One good side effect from the GameStop -induced rally of heavily shorted companies was that it shooed away short sellers from Bed Bath & Beyond . But that only lays bare how far the retailer still has to go to fully regain investor confidence.
Bed Bath & Beyond’s share price dropped almost 14% after the retailer announced relatively unsurprising top-line results on Wednesday morning. The company’s sales fell 16% in the quarter ended Feb. 27 from the like period a year earlier, pretty much in line with what analysts polled by Visible Alpha expected. The disappointment could have been from its bottom line, which was only a fraction of what Wall Street penciled in—but this was largely due to restructuring expenses and losses associated with its planned noncore business sales. Excluding those effects, net income for the quarter exceeded expectations.
The retailer is used to violent share-price reactions after quarterly results. Previously, some of that could be chalked up to the high degree of short interest, which as of early February accounted for 60% of float. Short interest now accounts for roughly 17% of float—still high by ordinary standards but much reduced.
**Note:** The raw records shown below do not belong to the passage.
/-- A target that no transfer may take: it is not aligned, or its word is no header. -/
def BadTarget (s : State) (b : Nat) (tgt : DWord) : Prop :=
  tgt.toNat % 4 ≠ 0 ∨ ∃ w, s.codeWord b tgt = .ok w ∧ w.toNat / 2 ^ 25 ≠ 127

theorem checkTarget_good {s : State} {b : Nat} {tgt : DWord} (h : GoodTarget s b tgt) : checkTarget b tgt s = .ok ((), s) := by
  obtain ⟨halign, w, hw, hhead⟩ := h
  have his : isHeader w = true := by simpa [isHeader] using hhead
  simp [checkTarget, halign, hw, his]

theorem checkTarget_bad {s : State} {b : Nat} {tgt : DWord} (h : BadTarget s b tgt) :
    checkTarget b tgt s = .error (.trap .badTarget tgt 0) := by
  by_cases halign : tgt.toNat % 4 = 0
  · obtain ⟨w, hw, hhead⟩ := h.resolve_left (not_not.2 halign)
    have his : isHeader w = false := by simpa [isHeader] using hhead
    simp [checkTarget, halign, hw, his]
  · simp [checkTarget, halign]

/-! Targets read from registers. -/

theorem freeValue_fresh {s s1 : State} {w : Word} (h : freeValue s = .ok (w, s1)) : ∃ n, s1 = { s with fresh := n } := by
  obtain ⟨-, rfl⟩ := Prod.mk.inj (Except.ok.inj h)
  exact ⟨_, rfl⟩

/-- Reading a register uses up at most an undefined value. -/
theorem readReg_fresh {s s1 : State} {b t : Nat} {r : LReg} {w : Word} (h : readReg b t r s = .ok (w, s1)) :
    ∃ n, s1 = { s with fresh := n } := by
  have same {v : Word} (e : (.ok (v, s) : Except Stop (Word × State)) = .ok (w, s1)) : ∃ n, s1 = { s with fresh := n } :=
    ⟨s.fresh, (Prod.mk.inj (Except.ok.inj e)).2.symm⟩
  unfold readReg at h
  dsimp only at h
  split at h
  · exact freeValue_fresh h
  · split at h
    case h_2 | h_3 =>
      split at h
      · exact same h
      · exact freeValue_fresh h
    case h_5 =>
      split at h
      · exact freeValue_fresh h
      · exact same h
    all_goals exact same h

theorem src2_fresh {s s1 : State} {b t : Nat} {a : LReg} {d : DWord} (h : src2 b t a s = .ok (d, s1)) :
    ∃ n, s1 = { s with fresh := n } := by
  rw [src2] at h
  cases hlo : readReg b t a s with
  | error e =>
    rw [bind_error hlo] at h
    cases h
  | ok lo =>
    rw [bind_ok hlo] at h
    cases hhi : readReg b t (a.plus 1) lo.2 with
    | error e =>
      rw [bind_error hhi] at h
      cases h
    | ok hi =>
      rw [bind_ok hhi] at h
      obtain ⟨n, hn⟩ := readReg_fresh hlo
      obtain ⟨m, hm⟩ := readReg_fresh hhi
      obtain ⟨-, rfl⟩ := Prod.mk.inj (Except.ok.inj h)
      exact ⟨m, by rw [hm, hn]⟩

/-- Reading its target leaves a transfer's thread and block where they were. -/
theorem readsTarget_keeps {i : Instr} {s s1 : State} {b t : Nat} {reg : DWord} (h : readsTarget i s s1 b t reg) :
    s1.getThread b t = s.getThread b t ∧ s1.block b = s.block b ∧ s1.now = s.now := by
  have hfresh : ∃ n, s1 = { s with fresh := n } := by
    cases i with
    | brx a => exact src2_fresh h
    | callx a => exact src2_fresh h
    | _ => exact ⟨s.fresh, h⟩
  obtain ⟨n, rfl⟩ := hfresh
  exact ⟨rfl, rfl, rfl⟩

/-! The transfers themselves. -/

section Taken

variable {i : Instr} {s s1 : State} {b t : Nat} {th : Thread} {reg tgt : DWord} {stack : List DWord}

/-- A call's end: an entry on a stack that has room for it. -/
def pushCall (b t : Nat) (tgt : DWord) : M Flow := do
  let th ← getT b t
  if th.stack.length ≥ 64 then trap .stackOvf
  updT b t fun th => { th with stack := (th.pc + 4) :: th.stack }
  return .goto tgt

theorem callTo_eq (b t : Nat) (tgt : DWord) : callTo b t tgt = checkTarget b tgt >>= fun _ => pushCall b t tgt := rfl

theorem branchTo_eq (b : Nat) (tgt : DWord) : branchTo b tgt = checkTarget b tgt >>= fun _ => pure (.goto tgt) := rfl

theorem pushCall_room (hth : s.getThread b t = some th) (hroom : th.stack.length < 64) :
    pushCall b t tgt s = .ok (.goto tgt, s.modThread b t fun th => { th with stack := (th.pc + 4) :: th.stack }) := by
  have hlen : ¬th.stack.length ≥ 64 := by omega
  simp only [pushCall]
  rw [bind_ok (getT_run hth)]
  simp only [if_neg hlen]
  rfl

theorem pushCall_full (hth : s.getThread b t = some th) (hfull : 64 ≤ th.stack.length) :
    pushCall b t tgt s = .error (.trap .stackOvf 0 0) := by
  simp only [pushCall]
  rw [bind_ok (getT_run hth)]
  simp only [if_pos (show th.stack.length ≥ 64 from hfull)]
  rfl

/-- The thread as a call, a return or a plain branch leaves its stack. -/
theorem onlyThread_stack (hth : s.getThread b t = some th) {f : Thread → Thread} (hf : f th = { th with stack }) :
    OnlyThread s (s.modThread b t f) b t { th with stack } := hf ▸ onlyThread_mod hth f

/-- A call comes to `callTo` once its target is known. -/
theorem exec_call (hth : s.getThread b t = some th) (hcall : (∃ off, i = .call off) ∨ ∃ a, i = .callx a)
    (htr : transfer i th reg = some (some (tgt, stack))) (hread : readsTarget i s s1 b t reg) :
    (∃ body, exec i s = laneExec i body s ∧ body b t s = callTo b t tgt s1) ∧ stack = (th.pc + 4) :: th.stack := by
  obtain ⟨off, rfl⟩ | ⟨a, rfl⟩ := hcall
  · obtain ⟨rfl, rfl⟩ := Prod.mk.inj (Option.some.inj (Option.some.inj htr))
    cases hread
    refine ⟨⟨_, rfl, ?_⟩, rfl⟩
    rw [bind_ok (pcOf_run hth), add_wordOffset]
  · obtain ⟨rfl, rfl⟩ := Prod.mk.inj (Option.some.inj (Option.some.inj htr))
    have hsrc : targetPair b t a s = .ok (reg, s1) := hread
    exact ⟨⟨_, rfl, by rw [bind_ok hsrc]⟩, rfl⟩

/-- A transfer to a target is the check of the target, and then a step that sets the stack. -/
theorem exec_transfer (hth : s.getThread b t = some th) (htr : transfer i th reg = some (some (tgt, stack)))
    (hread : readsTarget i s s1 b t reg) (hfit : stackFits i th) :
    ∃ body k s2, exec i s = laneExec i body s ∧ body b t s = (checkTarget b tgt >>= fun _ => k) s1 ∧
      k s1 = .ok (.goto tgt, s2) ∧ OnlyThread s1 s2 b t { th with stack } := by
  have hth1 : s1.getThread b t = some th := (readsTarget_keeps hread).1.trans hth
  cases i with
  | bra off =>
    obtain ⟨rfl, rfl⟩ := Prod.mk.inj (Option.some.inj (Option.some.inj htr))
    cases hread
    refine ⟨_, pure (.goto _), s, rfl, ?_, rfl, .refl hth⟩
    rw [bind_ok (pcOf_run hth), add_wordOffset, branchTo_eq]
  | brp p off =>
    cases hread
    have htr := Option.some.inj htr
    by_cases hp : th.getP p.val = true
    · rw [if_pos hp] at htr
      obtain ⟨rfl, rfl⟩ := Prod.mk.inj (Option.some.inj htr)
      refine ⟨_, pure (.goto _), s, rfl, ?_, rfl, .refl hth⟩
      rw [bind_ok (getPred_run hth p.val), if_pos hp,
        bind_ok (pcOf_run hth), add_wordOffset, branchTo_eq]
    · rw [if_neg hp] at htr
      cases htr
  | brn p off =>
    cases hread
    have htr := Option.some.inj htr
    by_cases hp : th.getP p.val = true
    · rw [if_pos hp] at htr
      cases htr
    · rw [if_neg hp] at htr
      obtain ⟨rfl, rfl⟩ := Prod.mk.inj (Option.some.inj htr)
      refine ⟨_, pure (.goto _), s, rfl, ?_, rfl, .refl hth⟩
      rw [bind_ok (getPred_run hth p.val), if_neg hp,
        bind_ok (pcOf_run hth), add_wordOffset, branchTo_eq]
  | brx a =>
    obtain ⟨rfl, rfl⟩ := Prod.mk.inj (Option.some.inj (Option.some.inj htr))
    have hsrc : targetPair b t a s = .ok (reg, s1) := hread
    refine ⟨_, pure (.goto reg), s1, rfl, ?_, rfl, .refl hth1⟩
    rw [bind_ok hsrc, branchTo_eq]
  | call off =>
    obtain ⟨⟨body, he, hb⟩, rfl⟩ := exec_call hth (.inl ⟨off, rfl⟩) htr hread
    exact ⟨body, pushCall b t tgt, _, he, hb, pushCall_room hth1 hfit, onlyThread_stack hth1 rfl⟩
  | callx a =>
    obtain ⟨⟨body, he, hb⟩, rfl⟩ := exec_call hth (.inr ⟨a, rfl⟩) htr hread
    exact ⟨body, pushCall b t tgt, _, he, hb, pushCall_room hth1 hfit, onlyThread_stack hth1 rfl⟩
  | ret =>
    obtain ⟨rfl, rfl⟩ := Prod.mk.inj (Option.some.inj (Option.some.inj htr))
    cases hread
    obtain ⟨tgt, rest, hst⟩ := List.exists_cons_of_ne_nil hfit
    refine ⟨_, (do updT b t fun th => { th with stack := rest }; return .goto _), _, rfl, ?_, rfl, onlyThread_stack hth ?_⟩
    · rw [bind_ok (getT_run hth), hst]
      rfl
    · rw [hst]
      rfl
  | _ => cases htr

/-- BRP and BRN that are not taken fall through. -/
theorem exec_untaken (hth : s.getThread b t = some th) (htr : transfer i th reg = some none) (hread : readsTarget i s s1 b t reg) :
    s1 = s ∧ wordsOf i = 1 ∧ ∃ body, exec i s = laneExec i body s ∧ body b t s = .ok (.fall, s) := by
  cases i with
  | brp p off =>
    have htr := Option.some.inj htr
    by_cases hp : th.getP p.val = true
    · rw [if_pos hp] at htr
      cases htr
    · refine ⟨hread, rfl, _, rfl, ?_⟩
      rw [bind_ok (getPred_run hth p.val), if_neg hp]
      rfl
  | brn p off =>
    have htr := Option.some.inj htr
    by_cases hp : th.getP p.val = true
    · refine ⟨hread, rfl, _, rfl, ?_⟩
      rw [bind_ok (getPred_run hth p.val), if_pos hp]
      rfl
    · rw [if_neg hp] at htr
      cases htr
  | _ => cases htr

end Taken

/-- Of the parts of O10: a taken transfer stands at its target, one not taken goes on. -/
theorem transfersGoToTheirTarget : TransfersGoToTheirTarget := by
  intro i s s1 b t x th reg o h htr hread hfit
  have hth := runs_getThread h
  match o with
  | some (tgt, stack) =>
    intro hgood
    obtain ⟨body, k, s2, he, hb, hk, honly⟩ := exec_transfer hth htr hread hfit
    rw [bind_ok (checkTarget_good hgood), hk] at hb
    obtain ⟨-, hblock, hnow⟩ := readsTarget_keeps hread
    have hend := honly.retire_goto (words := wordsOf i) (hblock ▸ runs_resident h) tgt
    rw [hnow] at hend
    exact ⟨_, he.trans (laneExec_retires h hb), hend⟩
  | none =>
    obtain ⟨rfl, hw, body, he, hb⟩ := exec_untaken hth htr hread
    rw [he]
    exact laneExec_passes h hw hb

/-- Of the parts of O10: what a bad target, a full stack and an empty one trap as. -/
theorem badTransfersTrap : BadTransfersTrap := by
  intro i s s1 b t x th reg h hc hread
  have hth := runs_getThread h
  refine ⟨?_, ?_, ?_⟩
  · intro tgt stack htr hfit hbad
    obtain ⟨body, k, s2, he, hb, -, -⟩ := exec_transfer hth htr hread hfit
    rw [bind_error (checkTarget_bad hbad)] at hb
    exact ⟨_, he.trans (laneExec_stops h hb), stopAt_trap hc .badTarget tgt 0⟩
  · intro tgt stack hcall htr hgood hfull
    obtain ⟨⟨body, he, hb⟩, -⟩ := exec_call hth hcall htr hread
    have hth1 := (readsTarget_keeps hread).1.trans hth
    rw [callTo_eq, bind_ok (checkTarget_good hgood), pushCall_full hth1 hfull] at hb
    exact ⟨_, he.trans (laneExec_stops h hb), stopAt_trap hc .stackOvf 0 0⟩
  · rintro rfl hempty
    have he : exec .ret s = execRet s := rfl
    rw [he, execRet]
    refine ⟨_, laneExec_stops h ?_, stopAt_trap hc .stackUnf 0 0⟩
    rw [bind_ok (getT_run hth), hempty]
    rfl

/-- Settles O10: every transfer checks its target and then sets its stack; what fails on the way is the trap. -/
theorem transfersGoToTheirTargetOrTrap : Obligations.TransfersGoToTheirTargetOrTrap := ⟨transfersGoToTheirTarget, badTransfersTrap⟩

end Sys2Proof.Machine
end

section
/-! PROOF. NOP, WAITF, ACQUIRE and RECONV: the waiting instructions of O12. -/

namespace Sys2Proof.Machine

open Claims

/-- What a block holds besides its threads stays when one of them changes. -/
theorem block_modThread_field {α : Type} (p : Block → α) (hp : ∀ y : Block, p { y with threads := [] } = p y) (s : State) (b t : Nat)
    (f : Thread → Thread) (c : Nat) : p ((s.modThread b t f).block c) = p (s.block c) := by
  rw [← hp, block_modThread, hp]

theorem nopGoesOn {s : State} {b t : Nat} {x : Block} {th : Thread} (h : Runs .nop s b t x th) :
    ∃ s', exec .nop s = .next s' ∧ OnlyThread s s' b t (gone th 1) := by
  have he : exec .nop s = execNop s := rfl
  rw [he, execNop]
  exact laneExec_passes h rfl rfl

/-! Retiring leaves a thread past its instruction, whatever its block is doing. -/

theorem SamePlace.leaveBundle {s : State} {b t : Nat} {th : Thread} (h : SamePlace b t th s) : SamePlace b t th (s.leaveBundle b t) := by
  obtain ⟨th', hth, hpc, hcmds⟩ := h
  exact ⟨_, (onlyThread_leaveBundle hth).thread, hpc, hcmds⟩

theorem SamePlace.stopPast {s : State} {b t : Nat} {th : Thread} (h : SamePlace b t th s) : SamePlace b t th (s.stopPast b t) := by
  unfold State.stopPast
  dsimp only
  split
  · obtain ⟨th', hth, hpc, hcmds⟩ := h
    exact SamePlace.leaveBundle ⟨_, State.getThread_modThread_self hth _, hpc, hcmds⟩
  · exact h

theorem advance_pc (th : Thread) (words : Nat) : (th.advance words).pc = th.pc + w64 (4 * words) := by
  unfold Thread.advance
  dsimp only
  split <;> rfl

theorem advance_cmds (th : Thread) (words : Nat) : (th.advance words).cmds = th.cmds := by
  unfold Thread.advance
  dsimp only
  split <;> rfl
Last fiscal year was the first full year with a fresh suite of executives and the results do give a picture of improving health in the underlying business. Revenue for the full year declined 17.3%, but greater efficiencies, including trimmed-down operating expenses and better promotional strategies, helped the company narrow its net loss to $150.8 million from the prior year’s $613.8 million.
In the fiscal fourth quarter, pandemic-related products continued to fare well, including home décor and organization. Colder-than-expected weather also helped boost sales of products such as comforters, flannel sheets and electric blankets, as well as certain kitchen products as more consumers stayed indoors. Sales in the kitchen and food-prep category grew 16% in the quarter from a year earlier, with sales of toaster ovens and air fryers surging 60% and 70%, respectively.